» YOUR INSTRUCTIONS: Copy each line of the records below, from the first through the one that contains "namespace Sys2Proof.Machine", exactly as written.

********

-- ==== Sys2Proof/Machine/Tally.lean ====
section
/-!
DEFINITION. Machine/Tally.lean: the tally log (R439 to R451): the writer, rate limits, the ring, flushing to the management flash, tally time
and the life record, and snapshots; and the time base.
-/
namespace Sys2Proof.Machine

def Dev.modTally (s : Dev) (f : TallySt → TallySt) : Dev := { s with tally := f s.tally }

/-! ### The management flash (R367, R446, R447, R468) -/

/-- An erased byte. -/
def erasedByte (_ : Nat) : BitVec 8 := 0xFF
def Dev.flashByte (s : Dev) (a : Nat) : Nat := (sget erasedByte s.flash a).toNat
def Dev.flashNat (s : Dev) (a n : Nat) : Nat := (List.range n).foldr (fun i x => x * 256 + s.flashByte (a + i)) 0
/-- Write bytes at an address. -/
def Dev.flashPut (s : Dev) (a : Nat) (bs : List Nat) : Dev :=
  { s with flash := (bs.foldl (fun (m : Sparse (BitVec 8) × Nat) b => (sset erasedByte m.1 m.2 (BitVec.ofNat 8 b), m.2 + 1)) (s.flash, a)).1 }
/-- Erase the 4 KiB sector at an address. -/
def Dev.flashErase (s : Dev) (a : Nat) : Dev := { s with flash := s.flash.filter (fun e => e.1 / 4096 != a / 4096) }

/-- First bytes of the archive and the life record. -/
def aARCHIVE : Nat := 0x02000000
def aLIFE : Nat := 0x02800000

/-! ### Records (R439) -/

/-- The power-cycle count (R447). -/
def Dev.powerCycles (s : Dev) : Nat :=
  s.fv Reg.FUSES_CYCLES_COUNT + (if s.fb Reg.FUSES_CYCLES_SATURATED then s.tally.ext else 0)

/-- A record as it lies in the ring: word 0 in bits 31..0. -/
def recordBits (r : TRec) (seq cycle time supp : Nat) : BitVec 256 :=
  let ws := [seq % 65536 + r.code * 65536, r.unit + r.sev * 4096 + cycle % 65536 * 65536, time, r.p0, r.p1, r.p2, r.p3,
    seq % 65536 + min 65535 supp * 65536]
  BitVec.ofNat 256 (ws.foldr (fun w x => x * 2 ^ 32 + w % 2 ^ 32) 0)

def cPAD : Nat := 0x2101
def cSNAPSHOT : Nat := 0x2102

/-- A record of a CODE is not written: it counts in the next SUPPRESSED of that CODE. -/
def Dev.notWritten (s : Dev) (code : Nat) : Dev :=
  s.modTally (fun t => { t with supp := sset (fun _ => 0) t.supp code (sget (fun _ => 0) t.supp code + 1) })

def Dev.head (s : Dev) : Nat := s.fv Reg.TALLY_HEAD_SEQ
def Dev.flushed (s : Dev) : Nat := s.fv Reg.TALLY_FLUSHED_SEQ
/-- Records not yet in flash. -/
def Dev.unflushed (s : Dev) : Nat := (s.head + 2 ^ 32 - s.flushed) % 2 ^ 32

/-- The padding of a snapshot's block is complete: the writer freezes if FREEZE is 1 (R448). -/
def Dev.padsDone (s : Dev) : Dev :=
  if s.tally.snapBlock == some ((s.head + 2 ^ 32 - 1) % 2 ^ 32 / 128) && s.fb Reg.TALLY_SNAP_CTL_FREEZE then
    (s.setF Reg.TALLY_SNAP_STATUS_FROZEN 1).raise pgTALLY Reg.EV_TALLY_FROZEN
  else s

/-- The writer fills the rest of the present block with PAD records (R446). -/
def Dev.padStart (s : Dev) : Dev :=
  if s.tally.pads != 0 then s
  else
    let n := (128 - s.head % 128) % 128
    s.modTally (fun t => { t with pads := n, padFirst := s.head, padCount := n })

/-- A snapshot's record has been dealt with: pad and flush (R448). -/
def Dev.snapPad (s : Dev) : Dev :=
  let s := s.padStart
  let last := (s.head + (if s.tally.pads == 0 then 2 ^ 32 - 1 else 0)) % 2 ^ 32
  let s := s.modTally (fun t => { t with snapping := false, snapBlock := some (last / 128) })
  if s.tally.pads == 0 then
    let t := s.padsDone
    if t.unflushed == 0 then t.modTally (fun t => { t with snapBlock := none }) else t
  else s

/-- A trigger (R448, R449): a snapshot starts, or is counted in MISSED while one is flushing or the ring is frozen. -/
def Dev.snapTrigger (s : Dev) (k seq : Nat) : Dev :=
  if s.tally.snapping || s.tally.snapBlock.isSome || s.fb Reg.TALLY_SNAP_STATUS_FROZEN then s.bumpSat Reg.TALLY_SNAP_STATUS_MISSED
  else
    let s := (s.setF Reg.TALLY_SNAP_STATUS_LAST k).modTally (fun t => { t with snapping := true })
    (s.raise pgTALLY Reg.EV_TALLY_SNAPSHOT).modTally
      (fun t => { t with arriving := t.arriving ++ [⟨cSNAPSHOT, pgTALLY, sevINFO, k, seq, 0, 0⟩] })

/-- The writer stores one record (R440): HEAD rises; when HEAD − FLUSHED would exceed 8,192 the oldest block is lost (R446). -/
def Dev.store (s : Dev) (r : TRec) : Dev :=
  let seq := s.head
  let s := if 8192 ≤ s.unflushed then
      let b := s.flushed / 128
      let s := ((s.setF Reg.TALLY_FLUSHED_SEQ ((s.flushed + 128) % 2 ^ 32)).bumpBy Reg.TALLY_CNT_LOST_UNFLUSHED_VALUE 128).raise
        pgTALLY Reg.EV_TALLY_FLUSH_LAG
      s.modTally (fun t => { t with snapBlock := if t.snapBlock == some b then none else t.snapBlock })
    else s
  let bits := recordBits r seq s.powerCycles (s.rdReg 0x5058).toNat (sget (fun _ => 0) s.tally.supp r.code)
  let s := s.modTally (fun t => { t with ring := sset (fun _ => 0) t.ring (seq % 8192) bits, supp := sset (fun _ => 0) t.supp r.code 0 })
  let s := s.setF Reg.TALLY_HEAD_SEQ ((seq + 1) % 2 ^ 32)
  let s := if s.fb Reg.TALLY_SNAP_CTL_CODE_EN && r.code == s.fv Reg.TALLY_SNAP_CTL_CODE then s.snapTrigger 3 seq else s
  if s.fb Reg.TALLY_SNAP_CTL_SEV_EN && s.fv Reg.TALLY_SNAP_CTL_SEV ≤ r.sev then s.snapTrigger 4 seq else s

/-- A record is dropped: CNT_DROPPED rises. -/
def Dev.dropRec (s : Dev) (r : TRec) : Dev :=
  let s := (s.bump Reg.TALLY_CNT_DROPPED_VALUE).notWritten r.code
  if r.code == cSNAPSHOT then s.snapPad else s

/-- TALLY_RECORD_ARRIVAL (R440, R443, R448): a record reaches the writer. While the ring is frozen only SEV 4 is taken; a queue of 16 is
kept behind the record being written; a record whose bucket is empty is suppressed, SEV 4 taking no token. -/
def Dev.tallyArrive (s : Dev) : Dev :=
  match s.tally.arriving with
  | [] => s
  | r :: l =>
    let s := s.modTally (fun t => { t with arriving := l })
    let used := sget (fun _ => 0) s.tally.used r.code
    let cap : Nat := if s.tally.pads == 0 then 17 else 16
    if (s.fb Reg.TALLY_SNAP_STATUS_FROZEN && r.sev < 4) || cap ≤ s.tally.queue.length then s.dropRec r
    else if r.sev < 4 && s.fv Reg.TALLY_RATE_CTL_BURST ≤ used then
      let s := (s.bump Reg.TALLY_CNT_SUPPRESSED_VALUE).notWritten r.code
      if r.code == cSNAPSHOT then s.snapPad else s
    else
      s.modTally (fun t => { t with queue := t.queue ++ [r],
                                    used := if r.sev < 4 then sset (fun _ => 0) t.used r.code (used + 1) else t.used })

def execTallyRecordArrival (s : State) : Host.Outcome State Fault Refusal := s.on fun s => .next s.tallyArrive

/-- TALLY_RECORD_WRITE (R440, R446): 80 ns pass and one record is stored: a PAD record if a block is being padded, else the first of the
queue. -/
def Dev.tallyWrite (s : Dev) : Dev :=
  if s.tally.pads != 0 then
    let t := s.tally
    let s := (s.modTally (fun t => { t with pads := t.pads - 1 })).store ⟨cPAD, pgTALLY, sevINFO, t.padFirst, t.padCount, 0, 0⟩
    if s.tally.pads == 0 then s.padsDone else s
  else match s.tally.queue with
  | [] => s
  | r :: l =>
    let s := s.modTally (fun t => { t with queue := l })
    if s.fb Reg.TALLY_SNAP_STATUS_FROZEN && r.sev < 4 then s.dropRec r
    else
      let s := s.store r
      if r.code == cSNAPSHOT then s.snapPad else s

def execTallyRecordWrite (s : State) : Host.Outcome State Fault Refusal := s.on fun s => .next s.tallyWrite

/-- TOKEN_REFILL (R443): one token returns to each bucket. -/
def execTokenRefill (s : State) : Host.Outcome State Fault Refusal := s.on fun s =>
  .next (s.modTally (fun t => { t with used := t.used.foldl (fun m e => sset (fun _ => 0) m e.1 (e.2 - 1)) [] }))

/-! ### Reading the ring (R444) -/

/-- The word of the ring window at a register address 0x100_0000 to 0x103_FFFF. -/
def Dev.ringWord (s : Dev) (a : Nat) : Word32 :=
  let off := a - 0x1000000
  BitVec.ofNat 32 ((sget (fun _ => (0 : BitVec 256)) s.tally.ring (off / 32)).toNat / 2 ^ (off % 32 * 8))

/-! ### Flushing (R446) -/

/-- Bytes of a block of 128 records. -/
def Dev.blockBytes (s : Dev) (b : Nat) : List Nat :=
  (List.range 128).flatMap (fun i => bytesLE 32 (sget (fun _ => (0 : BitVec 256)) s.tally.ring ((128 * b + i) % 8192)).toNat)

/-- An operation on the flash takes lease 1 at integrity rank; refused, it is tried again later. -/
def Dev.flashStart (s : Dev) (b sector : Nat) (erase again : Bool) : Dev :=
  let (ok, s) := s.askLease lsFLASH hoTALLY rkINTEGRITY
  if ok then s.modTally (fun t => { t with flushOp := some (b, sector, erase, again) }) else s

/-- BLOCK_FLUSH: firmware writes the first complete block from FLUSHED onward. -/
def Dev.blockFlush (s : Dev) : Dev :=
  if !s.pins.mgmtOn || s.tally.flushOp.isSome || s.unflushed < 128 then s
  else let b := s.flushed / 128; s.flashStart b (b % 2048) false false

def execBlockFlush (s : State) : Host.Outcome State Fault Refusal := s.on fun s => .next s.blockFlush

/-- The write of a snapshot's padded block has ended (R448). -/
def Dev.snapEnd (s : Dev) (b : Nat) : Dev :=
  s.modTally (fun t => { t with snapBlock := if t.snapBlock == some b then none else t.snapBlock })

/-- FLASH_OPERATION_END: a block write or an erase ends. After a write the next sector is erased; a write that fails is tried again once
in the next sector. -/
def Dev.flashEnd (s : Dev) (ok : Bool) : Dev :=
  match s.tally.flushOp with
  | none => s
  | some (b, sec, erase, again) =>
    let s := (s.modTally (fun t => { t with flushOp := none })).dropLease lsFLASH hoTALLY
    let s := if ok then s else s.raise pgTALLY Reg.EV_TALLY_FLUSH_FAIL
    let next := (sec + 1) % 2048
    if erase then (if ok then s.flashErase (aARCHIVE + 4096 * sec) else s)
    else if ok then
      let s := (s.flashPut (aARCHIVE + 4096 * sec) (s.blockBytes b)).bump Reg.TALLY_CNT_FLUSH_VALUE
      let s := if s.flushed == 128 * b then s.setF Reg.TALLY_FLUSHED_SEQ ((s.flushed + 128) % 2 ^ 32) else s
      (s.snapEnd b).flashStart b next true false
    else if again then s.snapEnd b
    else s.flashStart b next false true

def execFlashOperationEnd (ok : Bool) (s : State) : Host.Outcome State Fault Refusal := s.on fun s => .next (s.flashEnd ok)

/-- FLASH_DATA is read under lease 1 at diagnostics rank: none while it is held (R451). -/
def Dev.flashRead (s : Dev) : Dev × Option Word32 :=
  let (ok, t) := s.askLease lsFLASH hoHOSTFL rkDIAG
  if !ok then (s, none)
  else
    let a := 4 * s.fv Reg.TALLY_FLASH_ADDR_ADDR
    let v := BitVec.ofNat 32 (s.flashNat a 4)
    let t := (t.dropLease lsFLASH hoHOSTFL).setF Reg.TALLY_FLASH_ADDR_ADDR ((a / 4 + 1) % 2 ^ 24)
    (t.wrReg 0x5064 v, some v)

/-! ### Tally time and the life record (R447) -/

/-- The 32 bytes of a life entry. -/
def lifeBytes (hours ext arch : Nat) : List Nat :=
  let b := bytesLE 4 0x4C494645 ++ bytesLE 4 hours ++ bytesLE 4 ext ++ bytesLE 4 arch ++ List.replicate 12 0
  b ++ bytesLE 4 (crc32c b).toNat

/-- The entry in slot `k` when its CRC passes: hours, extension, ARCH_HEAD. -/
def Dev.lifeAt (s : Dev) (k : Nat) : Option (Nat × Nat × Nat) :=
  let a := aLIFE + 32 * k
  let b := (List.range 28).map (fun i => s.flashByte (a + i))
  if s.flashNat a 4 == 0x4C494645 && (crc32c b).toNat == s.flashNat (a + 28) 4 then
    some (s.flashNat (a + 4) 4, s.flashNat (a + 8) 4, s.flashNat (a + 12) 4)
  else none

/-- The newest valid entry and its slot: the one with the most hours, the later slot of equals (log 48). -/
def Dev.lifeNewest (s : Dev) : Option (Nat × Nat × Nat × Nat) :=
  (List.range 2048).foldl (fun best k =>
    match s.lifeAt k, best with
    | none, b => b
    | some e, none => some (k, e)
    | some e, some b => if b.2.1 ≤ e.1 then some (k, e) else some b) none

/-- LIFE_RECORD_WRITE: an entry under flash lease 1, in the slot after the newest one; a sector is erased before its first entry. -/
def Dev.lifeWrite (s : Dev) : Dev :=
  if !s.pins.mgmtOn || (s.mode == mdKINDLE && s.fv Reg.DEVICE_KINDLE_STATUS_STEP < 7) then s
  else
    let (ok, s) := s.askLease lsFLASH hoTALLY rkINTEGRITY
    if !ok then s
    else
      let k := match s.lifeNewest with
        | some e => (e.1 + 1) % 2048
        | none => 0
      let a := aLIFE + 32 * k
      let s := if k % 128 == 0 then s.flashErase a else s
      (s.flashPut a (lifeBytes (s.fv Reg.TALLY_TIME_HOURS) s.tally.ext s.flushed)).dropLease lsFLASH hoTALLY

def execLifeRecordWrite (s : State) : Host.Outcome State Fault Refusal := s.on fun s => .next s.lifeWrite

/-- Archive sectors that follow ARCH_HEAD, are not erased, and whose first record's HOURS is at least `hours`: their number. -/
def Dev.archMore (s : Dev) (hours : Nat) : Nat → Nat → Nat
  | 0, _ => 0
  | k + 1, b =>
    let a := aARCHIVE + 4096 * (b % 2048)
    let erased := !(s.flash.any (fun e => e.1 / 4096 == a / 4096))
    if erased || s.flashNat (a + 8) 4 / 4096 < hours then 0 else s.archMore hours k (b + 1) + 1

/-- KINDLE step 4 of a cold kindle (R446, R447): hours restored, HEAD and FLUSHED set, the LIFE record written. -/
def Dev.lifeRestore (s : Dev) : Dev :=
  let fuse := 64 * s.hoursThermo.1
  let e := s.lifeNewest
  let flash := (e.map (·.2.1)).getD 0
  let ext := (e.map (·.2.2.1)).getD 0 + b2n (s.fb Reg.FUSES_CYCLES_SATURATED)
  let result := if s.hoursThermo.2 then 3 else if e.isNone then 2 else if flash < fuse then 1 else 0
  let hours := max fuse flash % 2 ^ 20
  let s := (s.modTally (fun t => { t with ext := ext })).wrReg 0x5058 (BitVec.ofNat 32 (hours * 4096))
  let s := match e with
    | some x =>
      let h := (x.2.2.2 + 128 * s.archMore x.2.1 2048 (x.2.2.2 / 128)) % 2 ^ 32
      (s.setF Reg.TALLY_HEAD_SEQ h).setF Reg.TALLY_FLUSHED_SEQ h
    | none => s
  let s := s.wrReg 0x505C (BitVec.ofNat 32 s.powerCycles)
  let s := if result == 2 || result == 3 then s.raise pgTALLY Reg.EV_TALLY_LIFE_BAD else s
  s.record pgTALLY 0x103 (if result == 0 then sevINFO else sevWARNING) [fuse, flash, result, s.powerCycles]

/-- One REFCLK period (R16, R447): the time base counts it, CNT_CREDIT_WAIT's unit goes on (R134), and every 10^8 of them tally time counts a
second. -/
def Dev.tick (s : Dev) : Dev :=
  if !s.pins.refclk || !s.pins.pwrgood then s
  else
    let s := { s with time := s.time + 1 }
    let s := if s.pins.spineOn then s.creditTick else s
    if s.time % 100000000 != 0 then s
    else if s.fv Reg.TALLY_TIME_SEC < 3599 then s.setF Reg.TALLY_TIME_SEC (s.fv Reg.TALLY_TIME_SEC + 1)
    else (s.setF Reg.TALLY_TIME_SEC 0).setF Reg.TALLY_TIME_HOURS ((s.fv Reg.TALLY_TIME_HOURS + 1) % 2 ^ 20)

/-- URG7_TRIGGER (R449): URG7 accepted at level 1 or above after level 0 while EXT_EN is 1; EXT_EN reads 0 while URG7 serves urgency. -/
def execUrg7Trigger (s : State) : Host.Outcome State Fault Refusal := s.on fun s =>
  if s.fb Reg.TALLY_SNAP_CTL_EXT_EN && !(bitN (s.fv Reg.CLASSES_URG_CTL_EN) 7) then .next (s.snapTrigger 2 0) else .next s

end Sys2Proof.Machine
end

********

» YOUR RESPONSE:
-- ==== Sys2Proof/Machine/Tally.lean ====
section
/-!
DEFINITION. Machine/Tally.lean: the tally log (R439 to R451): the writer, rate limits, the ring, flushing to the management flash, tally time
and the life record, and snapshots; and the time base.
-/
namespace Sys2Proof.Machine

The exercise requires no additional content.